• [TASK REQUIREMENTS]
Among the entries below, take the line with "theorem State.modPu_epoch (s" and the line with "(s.modLease f).arbiter = s.arbiter := rfl", and output them and every line between them exactly, with nothing else.
*** Opening of MATERIALS PROVIDED ***
@[simp] theorem PerPort.get_const {α : Type} (a : α) (p : Port) : (PerPort.const a).get p = a := by
  cases p <;> rfl

@[simp] theorem PerRequester.get_set_self {α : Type} (v : PerRequester α) (r : Requester) (a : α) :
    (v.set r a).get r = a := by
  cases r with
  | port p => exact PerPort.get_set_self _ _ _
  | engine => rfl

theorem PerRequester.get_set_ne {α : Type} (v : PerRequester α) {r q : Requester} (a : α) (h : q ≠ r) :
    (v.set r a).get q = v.get q := by
  cases r with
  | port p =>
    cases q with
    | port x => exact PerPort.get_set_ne _ _ (fun e => h (by rw [e]))
    | engine => rfl
  | engine =>
    cases q with
    | port x => rfl
    | engine => exact absurd rfl h

/-! ## modLrx -/

@[simp] theorem State.modLrx_lrx (s : State) (p : Port) (f : Receiver → Receiver) :
    (s.modLrx p f).lrx = s.lrx.set p (f (s.lrx.get p)) := rfl
@[simp] theorem State.modLrx_ltx (s : State) (p : Port) (f : Receiver → Receiver) : (s.modLrx p f).ltx = s.ltx := rfl
@[simp] theorem State.modLrx_pu (s : State) (p : Port) (f : Receiver → Receiver) : (s.modLrx p f).pu = s.pu := rfl
@[simp] theorem State.modLrx_leaseUnit (s : State) (p : Port) (f : Receiver → Receiver) :
    (s.modLrx p f).leaseUnit = s.leaseUnit := rfl
@[simp] theorem State.modLrx_arbiter (s : State) (p : Port) (f : Receiver → Receiver) :
    (s.modLrx p f).arbiter = s.arbiter := rfl
@[simp] theorem State.modLrx_store (s : State) (p : Port) (f : Receiver → Receiver) :
    (s.modLrx p f).store = s.store := rfl
@[simp] theorem State.modLrx_engine (s : State) (p : Port) (f : Receiver → Receiver) :
    (s.modLrx p f).engine = s.engine := rfl
@[simp] theorem State.modLrx_mail (s : State) (p : Port) (f : Receiver → Receiver) : (s.modLrx p f).mail = s.mail := rfl
@[simp] theorem State.modLrx_time (s : State) (p : Port) (f : Receiver → Receiver) : (s.modLrx p f).time = s.time := rfl
@[simp] theorem State.modLrx_straps (s : State) (p : Port) (f : Receiver → Receiver) :
    (s.modLrx p f).straps = s.straps := rfl
@[simp] theorem State.modLrx_resetLine (s : State) (p : Port) (f : Receiver → Receiver) :
    (s.modLrx p f).resetLine = s.resetLine := rfl
@[simp] theorem State.modLrx_epoch (s : State) (p : Port) (f : Receiver → Receiver) :
    (s.modLrx p f).epoch = s.epoch := rfl
@[simp] theorem State.modLrx_resets (s : State) (p : Port) (f : Receiver → Receiver) :
    (s.modLrx p f).resets = s.resets := rfl
@[simp] theorem State.modLrx_pending (s : State) (p : Port) (f : Receiver → Receiver) :
    (s.modLrx p f).pending = s.pending := rfl

/-! ## modLtx -/

@[simp] theorem State.modLtx_lrx (s : State) (p : Port) (f : Transmitter → Transmitter) :
    (s.modLtx p f).lrx = s.lrx := rfl
@[simp] theorem State.modLtx_ltx (s : State) (p : Port) (f : Transmitter → Transmitter) :
    (s.modLtx p f).ltx = s.ltx.set p (f (s.ltx.get p)) := rfl
@[simp] theorem State.modLtx_pu (s : State) (p : Port) (f : Transmitter → Transmitter) : (s.modLtx p f).pu = s.pu := rfl
@[simp] theorem State.modLtx_leaseUnit (s : State) (p : Port) (f : Transmitter → Transmitter) :
    (s.modLtx p f).leaseUnit = s.leaseUnit := rfl
@[simp] theorem State.modLtx_arbiter (s : State) (p : Port) (f : Transmitter → Transmitter) :
    (s.modLtx p f).arbiter = s.arbiter := rfl
@[simp] theorem State.modLtx_store (s : State) (p : Port) (f : Transmitter → Transmitter) :
    (s.modLtx p f).store = s.store := rfl
@[simp] theorem State.modLtx_engine (s : State) (p : Port) (f : Transmitter → Transmitter) :
    (s.modLtx p f).engine = s.engine := rfl
@[simp] theorem State.modLtx_mail (s : State) (p : Port) (f : Transmitter → Transmitter) :
    (s.modLtx p f).mail = s.mail := rfl
@[simp] theorem State.modLtx_time (s : State) (p : Port) (f : Transmitter → Transmitter) :
    (s.modLtx p f).time = s.time := rfl
@[simp] theorem State.modLtx_straps (s : State) (p : Port) (f : Transmitter → Transmitter) :
    (s.modLtx p f).straps = s.straps := rfl
@[simp] theorem State.modLtx_resetLine (s : State) (p : Port) (f : Transmitter → Transmitter) :
    (s.modLtx p f).resetLine = s.resetLine := rfl
@[simp] theorem State.modLtx_epoch (s : State) (p : Port) (f : Transmitter → Transmitter) :
    (s.modLtx p f).epoch = s.epoch := rfl
@[simp] theorem State.modLtx_resets (s : State) (p : Port) (f : Transmitter → Transmitter) :
    (s.modLtx p f).resets = s.resets := rfl
@[simp] theorem State.modLtx_pending (s : State) (p : Port) (f : Transmitter → Transmitter) :
    (s.modLtx p f).pending = s.pending := rfl

/-! ## modPu -/

@[simp] theorem State.modPu_lrx (s : State) (p : Port) (f : PortUnit → PortUnit) : (s.modPu p f).lrx = s.lrx := rfl
@[simp] theorem State.modPu_ltx (s : State) (p : Port) (f : PortUnit → PortUnit) : (s.modPu p f).ltx = s.ltx := rfl
@[simp] theorem State.modPu_pu (s : State) (p : Port) (f : PortUnit → PortUnit) :
    (s.modPu p f).pu = s.pu.set p (f (s.pu.get p)) := rfl
@[simp] theorem State.modPu_leaseUnit (s : State) (p : Port) (f : PortUnit → PortUnit) :
    (s.modPu p f).leaseUnit = s.leaseUnit := rfl
@[simp] theorem State.modPu_arbiter (s : State) (p : Port) (f : PortUnit → PortUnit) :
    (s.modPu p f).arbiter = s.arbiter := rfl
@[simp] theorem State.modPu_store (s : State) (p : Port) (f : PortUnit → PortUnit) :
    (s.modPu p f).store = s.store := rfl
@[simp] theorem State.modPu_engine (s : State) (p : Port) (f : PortUnit → PortUnit) :
    (s.modPu p f).engine = s.engine := rfl
@[simp] theorem State.modPu_mail (s : State) (p : Port) (f : PortUnit → PortUnit) : (s.modPu p f).mail = s.mail := rfl
@[simp] theorem State.modPu_time (s : State) (p : Port) (f : PortUnit → PortUnit) : (s.modPu p f).time = s.time := rfl
@[simp] theorem State.modPu_straps (s : State) (p : Port) (f : PortUnit → PortUnit) :
    (s.modPu p f).straps = s.straps := rfl
@[simp] theorem State.modPu_resetLine (s : State) (p : Port) (f : PortUnit → PortUnit) :
    (s.modPu p f).resetLine = s.resetLine := rfl
@[simp] theorem State.modPu_epoch (s : State) (p : Port) (f : PortUnit → PortUnit) :
    (s.modPu p f).epoch = s.epoch := rfl
@[simp] theorem State.modPu_resets (s : State) (p : Port) (f : PortUnit → PortUnit) :
    (s.modPu p f).resets = s.resets := rfl
@[simp] theorem State.modPu_pending (s : State) (p : Port) (f : PortUnit → PortUnit) :
    (s.modPu p f).pending = s.pending := rfl

/-! ## modLease -/

@[simp] theorem State.modLease_lrx (s : State) (f : LeaseUnit → LeaseUnit) : (s.modLease f).lrx = s.lrx := rfl
@[simp] theorem State.modLease_ltx (s : State) (f : LeaseUnit → LeaseUnit) : (s.modLease f).ltx = s.ltx := rfl
@[simp] theorem State.modLease_pu (s : State) (f : LeaseUnit → LeaseUnit) : (s.modLease f).pu = s.pu := rfl
@[simp] theorem State.modLease_leaseUnit (s : State) (f : LeaseUnit → LeaseUnit) :
    (s.modLease f).leaseUnit = f s.leaseUnit := rfl
@[simp] theorem State.modLease_arbiter (s : State) (f : LeaseUnit → LeaseUnit) :
    (s.modLease f).arbiter = s.arbiter := rfl
@[simp] theorem State.modLease_store (s : State) (f : LeaseUnit → LeaseUnit) : (s.modLease f).store = s.store := rfl
@[simp] theorem State.modLease_engine (s : State) (f : LeaseUnit → LeaseUnit) : (s.modLease f).engine = s.engine := rfl
@[simp] theorem State.modLease_mail (s : State) (f : LeaseUnit → LeaseUnit) : (s.modLease f).mail = s.mail := rfl
@[simp] theorem State.modLease_time (s : State) (f : LeaseUnit → LeaseUnit) : (s.modLease f).time = s.time := rfl
@[simp] theorem State.modLease_straps (s : State) (f : LeaseUnit → LeaseUnit) : (s.modLease f).straps = s.straps := rfl
@[simp] theorem State.modLease_resetLine (s : State) (f : LeaseUnit → LeaseUnit) :
    (s.modLease f).resetLine = s.resetLine := rfl
@[simp] theorem State.modLease_epoch (s : State) (f : LeaseUnit → LeaseUnit) : (s.modLease f).epoch = s.epoch := rfl
@[simp] theorem State.modLease_resets (s : State) (f : LeaseUnit → LeaseUnit) : (s.modLease f).resets = s.resets := rfl
@[simp] theorem State.modLease_pending (s : State) (f : LeaseUnit → LeaseUnit) :
    (s.modLease f).pending = s.pending := rfl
*** Close of MATERIALS PROVIDED ***
• [TASK ANSWER]
@[simp] theorem State.modPu_epoch (s : State) (p : Port) (f : PortUnit → PortUnit) :
    (s.modPu p f).epoch = s.epoch := rfl
@[simp] theorem State.modPu_resets (s : State) (p : Port) (f : PortUnit → PortUnit) :
    (s.modPu p f).resets = s.resets := rfl
@[simp] theorem State.modPu_pending (s : State) (p : Port) (f : PortUnit → PortUnit) :
    (s.modPu p f).pending = s.pending := rfl

/-! ## modLease -/

@[simp] theorem State.modLease_lrx (s : State) (f : LeaseUnit → LeaseUnit) : (s.modLease f).lrx = s.lrx := rfl
@[simp] theorem State.modLease_ltx (s : State) (f : LeaseUnit → LeaseUnit) : (s.modLease f).ltx = s.ltx := rfl
@[simp] theorem State.modLease_pu (s : State) (f : LeaseUnit → LeaseUnit) : (s.modLease f).pu = s.pu := rfl
@[simp] theorem State.modLease_leaseUnit (s : State) (f : LeaseUnit → LeaseUnit) :
    (s.modLease f).leaseUnit = f s.leaseUnit := rfl
@[simp] theorem State.modLease_arbiter (s : State) (f : LeaseUnit → LeaseUnit) :
    (s.modLease f).arbiter = s.arbiter := rfl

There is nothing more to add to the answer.